Segment Start: DATA FOR REVIEW
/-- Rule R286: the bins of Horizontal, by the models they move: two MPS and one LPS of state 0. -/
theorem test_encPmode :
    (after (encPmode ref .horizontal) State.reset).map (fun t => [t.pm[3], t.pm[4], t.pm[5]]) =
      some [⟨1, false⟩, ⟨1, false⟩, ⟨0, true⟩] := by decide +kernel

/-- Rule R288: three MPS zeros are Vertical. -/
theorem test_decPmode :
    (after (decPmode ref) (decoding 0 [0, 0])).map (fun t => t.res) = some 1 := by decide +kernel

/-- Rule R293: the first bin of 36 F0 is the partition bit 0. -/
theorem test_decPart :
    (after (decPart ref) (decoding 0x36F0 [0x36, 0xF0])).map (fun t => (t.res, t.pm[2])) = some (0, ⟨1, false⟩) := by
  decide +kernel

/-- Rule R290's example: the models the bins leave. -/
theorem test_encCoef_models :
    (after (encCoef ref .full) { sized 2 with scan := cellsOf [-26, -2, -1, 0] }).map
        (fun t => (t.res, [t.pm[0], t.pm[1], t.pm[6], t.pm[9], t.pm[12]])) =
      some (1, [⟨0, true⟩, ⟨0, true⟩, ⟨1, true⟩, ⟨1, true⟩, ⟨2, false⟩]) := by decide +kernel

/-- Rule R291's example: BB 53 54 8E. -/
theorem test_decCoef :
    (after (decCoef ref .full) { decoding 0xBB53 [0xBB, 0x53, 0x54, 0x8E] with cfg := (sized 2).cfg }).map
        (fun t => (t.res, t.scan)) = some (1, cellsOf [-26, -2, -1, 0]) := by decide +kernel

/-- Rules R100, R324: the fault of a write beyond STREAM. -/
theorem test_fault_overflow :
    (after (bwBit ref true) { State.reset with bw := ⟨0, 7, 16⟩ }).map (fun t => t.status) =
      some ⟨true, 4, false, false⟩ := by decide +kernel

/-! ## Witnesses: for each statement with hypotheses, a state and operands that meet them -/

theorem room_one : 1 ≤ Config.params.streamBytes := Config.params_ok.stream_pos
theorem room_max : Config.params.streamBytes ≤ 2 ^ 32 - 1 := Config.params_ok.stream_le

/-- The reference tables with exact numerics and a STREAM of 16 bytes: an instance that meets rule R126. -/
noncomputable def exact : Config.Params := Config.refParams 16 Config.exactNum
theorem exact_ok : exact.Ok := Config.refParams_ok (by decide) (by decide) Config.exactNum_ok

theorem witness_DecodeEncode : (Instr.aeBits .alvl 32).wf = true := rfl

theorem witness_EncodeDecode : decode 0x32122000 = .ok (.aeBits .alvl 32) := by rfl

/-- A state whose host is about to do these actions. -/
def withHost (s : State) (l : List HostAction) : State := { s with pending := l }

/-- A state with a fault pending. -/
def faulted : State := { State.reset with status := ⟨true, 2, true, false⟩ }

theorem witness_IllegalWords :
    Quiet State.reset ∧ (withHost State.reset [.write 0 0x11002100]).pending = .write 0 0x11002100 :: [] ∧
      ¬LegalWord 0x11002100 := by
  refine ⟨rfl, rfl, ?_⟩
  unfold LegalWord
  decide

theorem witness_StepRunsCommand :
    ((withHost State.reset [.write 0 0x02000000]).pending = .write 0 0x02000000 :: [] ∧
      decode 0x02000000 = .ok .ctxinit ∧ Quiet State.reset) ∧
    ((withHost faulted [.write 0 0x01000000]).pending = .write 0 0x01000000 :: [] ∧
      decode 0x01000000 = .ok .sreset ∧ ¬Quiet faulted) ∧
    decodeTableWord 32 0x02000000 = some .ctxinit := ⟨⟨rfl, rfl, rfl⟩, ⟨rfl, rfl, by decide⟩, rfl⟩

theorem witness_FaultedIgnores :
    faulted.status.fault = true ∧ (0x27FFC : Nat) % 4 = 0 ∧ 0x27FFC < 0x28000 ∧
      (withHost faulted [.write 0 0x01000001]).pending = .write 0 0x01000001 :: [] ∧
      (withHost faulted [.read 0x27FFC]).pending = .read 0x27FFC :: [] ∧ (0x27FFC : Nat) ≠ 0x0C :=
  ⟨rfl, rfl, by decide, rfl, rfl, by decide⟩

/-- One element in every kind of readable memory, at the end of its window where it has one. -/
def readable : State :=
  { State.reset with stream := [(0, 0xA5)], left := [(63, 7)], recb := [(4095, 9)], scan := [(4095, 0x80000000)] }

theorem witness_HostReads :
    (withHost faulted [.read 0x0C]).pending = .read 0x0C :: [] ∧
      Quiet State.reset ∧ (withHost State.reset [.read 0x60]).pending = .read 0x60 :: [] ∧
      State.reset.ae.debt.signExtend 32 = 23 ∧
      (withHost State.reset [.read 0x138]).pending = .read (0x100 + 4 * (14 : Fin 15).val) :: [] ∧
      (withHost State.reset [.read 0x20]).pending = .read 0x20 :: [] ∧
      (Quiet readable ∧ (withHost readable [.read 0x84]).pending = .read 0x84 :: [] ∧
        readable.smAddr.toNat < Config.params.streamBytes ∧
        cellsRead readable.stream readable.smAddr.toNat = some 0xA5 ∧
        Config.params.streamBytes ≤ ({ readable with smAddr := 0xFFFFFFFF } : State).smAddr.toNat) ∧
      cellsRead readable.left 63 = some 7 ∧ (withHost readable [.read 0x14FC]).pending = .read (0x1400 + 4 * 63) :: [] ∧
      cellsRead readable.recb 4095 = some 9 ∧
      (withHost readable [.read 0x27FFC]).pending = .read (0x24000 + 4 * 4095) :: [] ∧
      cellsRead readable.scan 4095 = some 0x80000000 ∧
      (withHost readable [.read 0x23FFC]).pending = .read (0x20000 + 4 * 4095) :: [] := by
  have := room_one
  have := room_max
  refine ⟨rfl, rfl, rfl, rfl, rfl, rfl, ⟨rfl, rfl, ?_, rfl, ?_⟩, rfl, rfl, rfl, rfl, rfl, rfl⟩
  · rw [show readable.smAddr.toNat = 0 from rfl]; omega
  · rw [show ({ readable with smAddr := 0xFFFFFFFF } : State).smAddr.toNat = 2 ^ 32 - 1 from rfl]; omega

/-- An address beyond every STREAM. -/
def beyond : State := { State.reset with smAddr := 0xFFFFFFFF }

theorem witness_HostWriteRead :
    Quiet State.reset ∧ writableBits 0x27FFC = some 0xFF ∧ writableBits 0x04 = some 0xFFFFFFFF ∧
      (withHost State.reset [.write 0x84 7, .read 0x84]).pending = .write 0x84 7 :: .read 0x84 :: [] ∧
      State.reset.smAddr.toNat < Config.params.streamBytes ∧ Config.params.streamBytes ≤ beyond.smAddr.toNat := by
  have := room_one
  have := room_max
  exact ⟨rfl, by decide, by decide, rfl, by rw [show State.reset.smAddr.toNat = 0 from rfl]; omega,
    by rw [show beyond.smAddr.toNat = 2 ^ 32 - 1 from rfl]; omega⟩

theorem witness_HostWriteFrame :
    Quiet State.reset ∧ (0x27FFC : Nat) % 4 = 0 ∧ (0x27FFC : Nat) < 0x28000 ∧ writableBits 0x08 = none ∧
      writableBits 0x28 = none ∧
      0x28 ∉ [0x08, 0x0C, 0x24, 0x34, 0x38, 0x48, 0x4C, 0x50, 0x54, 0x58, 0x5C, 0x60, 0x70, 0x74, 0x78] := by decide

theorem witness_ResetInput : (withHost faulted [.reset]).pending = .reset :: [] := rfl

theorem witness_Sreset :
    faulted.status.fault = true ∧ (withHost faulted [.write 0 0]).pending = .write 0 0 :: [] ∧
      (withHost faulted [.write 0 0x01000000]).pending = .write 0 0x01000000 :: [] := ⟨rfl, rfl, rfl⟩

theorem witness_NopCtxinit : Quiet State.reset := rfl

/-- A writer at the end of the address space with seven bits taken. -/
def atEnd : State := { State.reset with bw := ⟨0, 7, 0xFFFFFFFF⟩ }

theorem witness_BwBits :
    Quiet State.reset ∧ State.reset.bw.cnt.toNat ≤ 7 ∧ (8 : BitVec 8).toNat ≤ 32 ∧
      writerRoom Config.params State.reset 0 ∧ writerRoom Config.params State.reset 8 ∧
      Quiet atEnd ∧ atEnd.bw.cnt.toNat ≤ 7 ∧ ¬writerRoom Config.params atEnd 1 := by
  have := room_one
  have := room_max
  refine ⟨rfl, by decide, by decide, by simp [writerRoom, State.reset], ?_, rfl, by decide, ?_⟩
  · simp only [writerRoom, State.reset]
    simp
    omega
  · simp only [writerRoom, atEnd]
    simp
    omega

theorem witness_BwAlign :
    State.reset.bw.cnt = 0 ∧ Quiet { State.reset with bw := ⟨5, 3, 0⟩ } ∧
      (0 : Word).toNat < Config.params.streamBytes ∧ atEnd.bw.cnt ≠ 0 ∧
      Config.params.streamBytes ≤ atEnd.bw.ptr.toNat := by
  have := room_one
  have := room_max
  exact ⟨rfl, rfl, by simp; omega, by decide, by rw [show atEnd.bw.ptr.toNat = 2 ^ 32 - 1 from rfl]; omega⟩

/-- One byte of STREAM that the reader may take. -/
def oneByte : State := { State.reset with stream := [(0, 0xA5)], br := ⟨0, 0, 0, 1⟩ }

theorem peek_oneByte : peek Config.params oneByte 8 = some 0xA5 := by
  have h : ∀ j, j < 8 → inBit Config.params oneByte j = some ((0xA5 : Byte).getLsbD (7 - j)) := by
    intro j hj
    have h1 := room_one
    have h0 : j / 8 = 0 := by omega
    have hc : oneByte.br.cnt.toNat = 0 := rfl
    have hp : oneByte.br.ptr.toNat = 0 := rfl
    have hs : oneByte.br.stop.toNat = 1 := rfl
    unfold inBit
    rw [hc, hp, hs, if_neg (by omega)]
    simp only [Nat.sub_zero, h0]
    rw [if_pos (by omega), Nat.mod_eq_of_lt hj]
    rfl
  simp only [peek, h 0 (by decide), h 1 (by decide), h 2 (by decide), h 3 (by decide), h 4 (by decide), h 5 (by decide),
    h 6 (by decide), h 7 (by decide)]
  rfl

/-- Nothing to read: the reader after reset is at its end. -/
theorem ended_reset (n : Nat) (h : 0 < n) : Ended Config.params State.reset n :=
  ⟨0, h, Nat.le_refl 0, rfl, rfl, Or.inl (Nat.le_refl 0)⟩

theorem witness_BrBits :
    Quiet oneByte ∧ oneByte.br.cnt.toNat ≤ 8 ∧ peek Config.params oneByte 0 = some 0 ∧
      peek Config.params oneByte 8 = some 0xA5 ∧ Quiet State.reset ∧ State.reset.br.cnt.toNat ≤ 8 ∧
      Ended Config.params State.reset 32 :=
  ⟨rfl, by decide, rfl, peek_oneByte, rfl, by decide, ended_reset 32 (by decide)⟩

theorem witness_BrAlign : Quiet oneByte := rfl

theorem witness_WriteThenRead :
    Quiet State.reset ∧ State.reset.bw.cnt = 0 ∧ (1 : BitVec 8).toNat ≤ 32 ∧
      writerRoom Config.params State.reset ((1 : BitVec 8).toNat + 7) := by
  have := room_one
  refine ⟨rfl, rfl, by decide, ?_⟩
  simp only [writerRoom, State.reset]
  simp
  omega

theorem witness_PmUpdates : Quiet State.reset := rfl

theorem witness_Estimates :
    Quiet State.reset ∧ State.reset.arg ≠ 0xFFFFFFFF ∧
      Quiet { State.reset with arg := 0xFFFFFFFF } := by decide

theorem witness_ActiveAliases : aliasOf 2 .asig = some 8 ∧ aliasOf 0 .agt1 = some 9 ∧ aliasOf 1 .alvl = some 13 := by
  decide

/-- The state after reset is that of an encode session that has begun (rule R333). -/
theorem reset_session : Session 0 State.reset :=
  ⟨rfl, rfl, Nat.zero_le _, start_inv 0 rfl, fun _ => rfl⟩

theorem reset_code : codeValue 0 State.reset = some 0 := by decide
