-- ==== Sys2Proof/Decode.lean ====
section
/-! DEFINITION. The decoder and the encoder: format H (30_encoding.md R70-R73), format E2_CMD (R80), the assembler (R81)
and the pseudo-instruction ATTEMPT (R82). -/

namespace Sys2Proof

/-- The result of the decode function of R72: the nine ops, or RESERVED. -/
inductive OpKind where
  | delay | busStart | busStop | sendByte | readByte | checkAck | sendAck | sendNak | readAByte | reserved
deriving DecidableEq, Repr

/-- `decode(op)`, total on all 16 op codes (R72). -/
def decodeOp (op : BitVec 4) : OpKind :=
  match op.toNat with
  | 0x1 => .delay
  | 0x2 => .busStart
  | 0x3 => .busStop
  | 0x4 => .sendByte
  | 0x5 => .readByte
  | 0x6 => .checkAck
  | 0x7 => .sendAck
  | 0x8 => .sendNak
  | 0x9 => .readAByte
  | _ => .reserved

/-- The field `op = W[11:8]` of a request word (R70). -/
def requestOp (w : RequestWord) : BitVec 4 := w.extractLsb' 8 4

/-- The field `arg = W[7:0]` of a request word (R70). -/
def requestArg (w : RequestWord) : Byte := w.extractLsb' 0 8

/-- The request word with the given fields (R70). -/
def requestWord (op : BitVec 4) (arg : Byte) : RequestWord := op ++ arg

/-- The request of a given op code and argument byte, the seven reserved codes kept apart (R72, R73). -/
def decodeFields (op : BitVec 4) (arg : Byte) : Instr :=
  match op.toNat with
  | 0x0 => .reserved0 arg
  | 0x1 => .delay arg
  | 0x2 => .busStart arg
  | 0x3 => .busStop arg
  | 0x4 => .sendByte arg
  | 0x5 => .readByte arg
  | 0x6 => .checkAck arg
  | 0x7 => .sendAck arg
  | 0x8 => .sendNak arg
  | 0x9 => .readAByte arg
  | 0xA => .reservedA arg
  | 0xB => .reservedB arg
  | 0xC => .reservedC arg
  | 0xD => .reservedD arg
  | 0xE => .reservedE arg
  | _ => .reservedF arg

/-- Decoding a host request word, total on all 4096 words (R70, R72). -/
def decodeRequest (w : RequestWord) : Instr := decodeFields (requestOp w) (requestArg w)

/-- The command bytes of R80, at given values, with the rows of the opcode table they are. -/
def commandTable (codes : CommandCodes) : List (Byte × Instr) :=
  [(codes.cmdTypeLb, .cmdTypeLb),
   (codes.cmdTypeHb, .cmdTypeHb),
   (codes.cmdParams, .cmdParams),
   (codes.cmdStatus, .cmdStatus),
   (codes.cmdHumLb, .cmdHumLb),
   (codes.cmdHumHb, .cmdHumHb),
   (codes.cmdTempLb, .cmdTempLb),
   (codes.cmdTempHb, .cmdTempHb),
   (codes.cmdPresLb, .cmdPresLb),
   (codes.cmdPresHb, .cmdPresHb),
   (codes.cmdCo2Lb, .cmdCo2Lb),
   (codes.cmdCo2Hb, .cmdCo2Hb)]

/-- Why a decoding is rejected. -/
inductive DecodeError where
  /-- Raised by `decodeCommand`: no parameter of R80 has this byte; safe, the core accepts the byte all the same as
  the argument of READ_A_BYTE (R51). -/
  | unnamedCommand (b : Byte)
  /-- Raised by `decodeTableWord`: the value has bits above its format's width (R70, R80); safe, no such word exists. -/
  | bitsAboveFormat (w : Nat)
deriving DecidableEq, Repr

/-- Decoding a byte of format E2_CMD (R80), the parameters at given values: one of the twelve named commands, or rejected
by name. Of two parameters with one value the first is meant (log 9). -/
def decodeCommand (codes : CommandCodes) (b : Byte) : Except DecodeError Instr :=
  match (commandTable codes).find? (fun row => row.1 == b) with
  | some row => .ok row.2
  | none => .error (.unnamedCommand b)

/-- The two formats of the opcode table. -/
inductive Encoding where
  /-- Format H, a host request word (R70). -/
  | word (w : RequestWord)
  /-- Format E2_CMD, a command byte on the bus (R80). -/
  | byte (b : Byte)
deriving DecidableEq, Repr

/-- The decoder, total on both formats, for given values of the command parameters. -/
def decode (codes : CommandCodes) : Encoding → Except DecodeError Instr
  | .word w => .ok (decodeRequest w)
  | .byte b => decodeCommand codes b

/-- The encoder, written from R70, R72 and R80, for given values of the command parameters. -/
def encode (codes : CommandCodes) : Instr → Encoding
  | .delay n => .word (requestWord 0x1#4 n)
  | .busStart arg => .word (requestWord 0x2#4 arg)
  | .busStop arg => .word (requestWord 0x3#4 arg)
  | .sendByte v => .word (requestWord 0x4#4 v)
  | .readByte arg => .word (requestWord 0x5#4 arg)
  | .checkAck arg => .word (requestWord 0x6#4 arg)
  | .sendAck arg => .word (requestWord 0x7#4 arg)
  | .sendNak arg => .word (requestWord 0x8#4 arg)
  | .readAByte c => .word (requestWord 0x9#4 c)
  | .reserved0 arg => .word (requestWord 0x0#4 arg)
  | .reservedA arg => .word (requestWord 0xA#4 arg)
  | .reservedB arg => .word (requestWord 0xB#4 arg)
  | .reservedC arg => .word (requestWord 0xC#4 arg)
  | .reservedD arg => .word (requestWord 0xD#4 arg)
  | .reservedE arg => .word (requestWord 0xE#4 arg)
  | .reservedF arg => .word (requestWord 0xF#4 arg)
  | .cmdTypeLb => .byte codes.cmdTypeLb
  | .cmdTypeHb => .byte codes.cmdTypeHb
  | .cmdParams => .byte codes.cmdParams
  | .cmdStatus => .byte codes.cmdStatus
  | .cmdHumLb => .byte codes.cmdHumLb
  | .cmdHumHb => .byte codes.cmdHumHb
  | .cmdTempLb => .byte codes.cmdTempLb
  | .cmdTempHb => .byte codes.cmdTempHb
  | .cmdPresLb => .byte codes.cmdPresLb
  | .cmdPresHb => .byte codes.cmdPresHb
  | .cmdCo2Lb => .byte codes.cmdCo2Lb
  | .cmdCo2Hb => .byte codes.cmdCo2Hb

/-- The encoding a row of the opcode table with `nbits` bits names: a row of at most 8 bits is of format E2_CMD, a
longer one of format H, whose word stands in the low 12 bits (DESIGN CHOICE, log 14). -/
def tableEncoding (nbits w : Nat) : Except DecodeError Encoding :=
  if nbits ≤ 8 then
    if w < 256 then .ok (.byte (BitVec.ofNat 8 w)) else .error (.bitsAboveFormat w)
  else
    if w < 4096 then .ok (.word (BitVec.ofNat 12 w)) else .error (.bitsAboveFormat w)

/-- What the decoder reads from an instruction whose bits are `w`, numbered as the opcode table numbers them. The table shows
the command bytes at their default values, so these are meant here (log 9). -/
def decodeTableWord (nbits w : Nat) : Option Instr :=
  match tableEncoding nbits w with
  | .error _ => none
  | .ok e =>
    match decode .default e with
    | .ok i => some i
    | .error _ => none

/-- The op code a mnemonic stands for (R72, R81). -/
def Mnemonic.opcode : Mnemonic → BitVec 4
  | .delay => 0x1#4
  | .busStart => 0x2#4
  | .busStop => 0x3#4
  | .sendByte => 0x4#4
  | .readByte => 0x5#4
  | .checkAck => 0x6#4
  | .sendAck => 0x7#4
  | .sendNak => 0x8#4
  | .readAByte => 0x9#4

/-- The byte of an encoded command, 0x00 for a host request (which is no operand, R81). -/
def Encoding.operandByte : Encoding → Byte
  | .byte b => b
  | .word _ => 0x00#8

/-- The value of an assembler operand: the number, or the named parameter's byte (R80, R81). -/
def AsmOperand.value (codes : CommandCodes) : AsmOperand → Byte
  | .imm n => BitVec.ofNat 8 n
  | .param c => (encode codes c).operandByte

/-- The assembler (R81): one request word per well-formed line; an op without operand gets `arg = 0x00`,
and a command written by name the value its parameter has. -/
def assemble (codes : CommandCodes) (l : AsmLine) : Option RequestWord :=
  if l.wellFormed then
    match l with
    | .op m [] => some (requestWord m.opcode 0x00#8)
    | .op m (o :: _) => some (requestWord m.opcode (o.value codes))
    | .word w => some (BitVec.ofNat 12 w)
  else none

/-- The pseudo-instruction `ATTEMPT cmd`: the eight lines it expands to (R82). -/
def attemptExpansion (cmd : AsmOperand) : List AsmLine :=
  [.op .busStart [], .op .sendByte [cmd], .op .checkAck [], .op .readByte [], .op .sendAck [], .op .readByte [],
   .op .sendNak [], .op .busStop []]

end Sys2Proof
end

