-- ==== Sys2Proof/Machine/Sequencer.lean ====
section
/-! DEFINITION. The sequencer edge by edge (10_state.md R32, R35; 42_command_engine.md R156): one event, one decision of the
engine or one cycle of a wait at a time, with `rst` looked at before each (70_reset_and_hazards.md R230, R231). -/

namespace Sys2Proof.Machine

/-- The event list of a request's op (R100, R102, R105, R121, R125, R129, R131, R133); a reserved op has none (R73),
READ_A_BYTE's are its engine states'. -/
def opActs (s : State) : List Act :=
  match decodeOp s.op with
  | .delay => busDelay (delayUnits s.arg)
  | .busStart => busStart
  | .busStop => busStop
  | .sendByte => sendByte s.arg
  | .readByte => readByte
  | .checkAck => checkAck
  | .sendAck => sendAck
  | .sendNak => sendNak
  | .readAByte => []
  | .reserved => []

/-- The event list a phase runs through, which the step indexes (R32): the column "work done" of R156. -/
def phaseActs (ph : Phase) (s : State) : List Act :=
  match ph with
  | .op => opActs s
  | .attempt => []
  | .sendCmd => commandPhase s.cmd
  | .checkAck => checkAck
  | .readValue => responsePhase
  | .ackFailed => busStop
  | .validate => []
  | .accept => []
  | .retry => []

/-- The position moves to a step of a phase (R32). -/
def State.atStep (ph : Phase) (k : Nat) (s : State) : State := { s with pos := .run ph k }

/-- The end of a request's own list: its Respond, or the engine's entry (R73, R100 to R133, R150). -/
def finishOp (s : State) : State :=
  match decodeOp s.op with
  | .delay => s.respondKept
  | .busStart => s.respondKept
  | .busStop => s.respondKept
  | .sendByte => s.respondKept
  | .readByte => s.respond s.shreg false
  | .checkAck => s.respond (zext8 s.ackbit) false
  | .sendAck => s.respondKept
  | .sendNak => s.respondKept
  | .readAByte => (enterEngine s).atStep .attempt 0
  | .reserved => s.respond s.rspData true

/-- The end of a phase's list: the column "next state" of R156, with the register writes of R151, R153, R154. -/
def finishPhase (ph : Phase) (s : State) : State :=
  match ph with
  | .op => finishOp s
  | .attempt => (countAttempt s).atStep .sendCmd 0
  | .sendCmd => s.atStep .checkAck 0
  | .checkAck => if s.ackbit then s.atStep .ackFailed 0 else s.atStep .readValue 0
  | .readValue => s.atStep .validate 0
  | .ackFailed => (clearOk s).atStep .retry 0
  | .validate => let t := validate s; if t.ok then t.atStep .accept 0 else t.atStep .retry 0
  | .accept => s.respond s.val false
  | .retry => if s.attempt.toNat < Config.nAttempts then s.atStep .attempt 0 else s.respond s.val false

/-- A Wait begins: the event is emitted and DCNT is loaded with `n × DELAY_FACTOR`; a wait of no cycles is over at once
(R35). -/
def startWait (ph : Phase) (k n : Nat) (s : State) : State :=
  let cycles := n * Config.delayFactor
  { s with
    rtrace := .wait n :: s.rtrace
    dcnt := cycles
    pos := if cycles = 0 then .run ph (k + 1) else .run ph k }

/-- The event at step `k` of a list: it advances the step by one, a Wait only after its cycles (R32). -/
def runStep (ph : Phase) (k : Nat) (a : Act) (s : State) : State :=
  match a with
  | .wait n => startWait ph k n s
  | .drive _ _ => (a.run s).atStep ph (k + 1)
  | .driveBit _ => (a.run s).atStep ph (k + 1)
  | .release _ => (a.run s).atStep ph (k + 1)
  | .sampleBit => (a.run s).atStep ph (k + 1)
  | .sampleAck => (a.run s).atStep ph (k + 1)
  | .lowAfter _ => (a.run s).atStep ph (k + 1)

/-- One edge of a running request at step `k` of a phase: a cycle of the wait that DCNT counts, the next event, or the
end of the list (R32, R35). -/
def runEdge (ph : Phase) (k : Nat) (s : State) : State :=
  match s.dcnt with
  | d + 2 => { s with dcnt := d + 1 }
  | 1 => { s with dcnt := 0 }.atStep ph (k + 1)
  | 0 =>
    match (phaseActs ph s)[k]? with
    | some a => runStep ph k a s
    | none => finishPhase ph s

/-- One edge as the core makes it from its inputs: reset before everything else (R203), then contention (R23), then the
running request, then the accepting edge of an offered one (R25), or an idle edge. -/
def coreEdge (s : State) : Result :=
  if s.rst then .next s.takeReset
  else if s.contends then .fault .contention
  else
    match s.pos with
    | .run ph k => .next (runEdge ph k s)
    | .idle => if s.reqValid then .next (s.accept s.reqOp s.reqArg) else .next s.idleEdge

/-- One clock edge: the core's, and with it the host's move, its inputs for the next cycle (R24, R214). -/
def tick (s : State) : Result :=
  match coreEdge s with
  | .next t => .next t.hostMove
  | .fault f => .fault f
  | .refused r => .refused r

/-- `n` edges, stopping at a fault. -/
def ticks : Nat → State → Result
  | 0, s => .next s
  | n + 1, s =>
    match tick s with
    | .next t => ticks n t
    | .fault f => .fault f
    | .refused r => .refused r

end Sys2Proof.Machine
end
Segment End: DATA FOR REVIEW
WHAT NEEDS TO BE DONE:
Retype exactly the lines of the data above, starting at its first line and finishing with the line that has "some [⟨1, false⟩, ⟨1, false⟩, ⟨0, true⟩]" in it.

RESPONSE TO THIS TASK:
/-- Rule R286: the bins of Horizontal, by the models they move: two MPS and one LPS of state 0. -/
theorem test_encPmode :
    (after (encPmode ref .horizontal) State.reset).map (fun t => [t.pm[3], t.pm[4], t.pm[5]]) =
      some [⟨1, false⟩, ⟨1, false⟩, ⟨0, true⟩] := by decide +kernel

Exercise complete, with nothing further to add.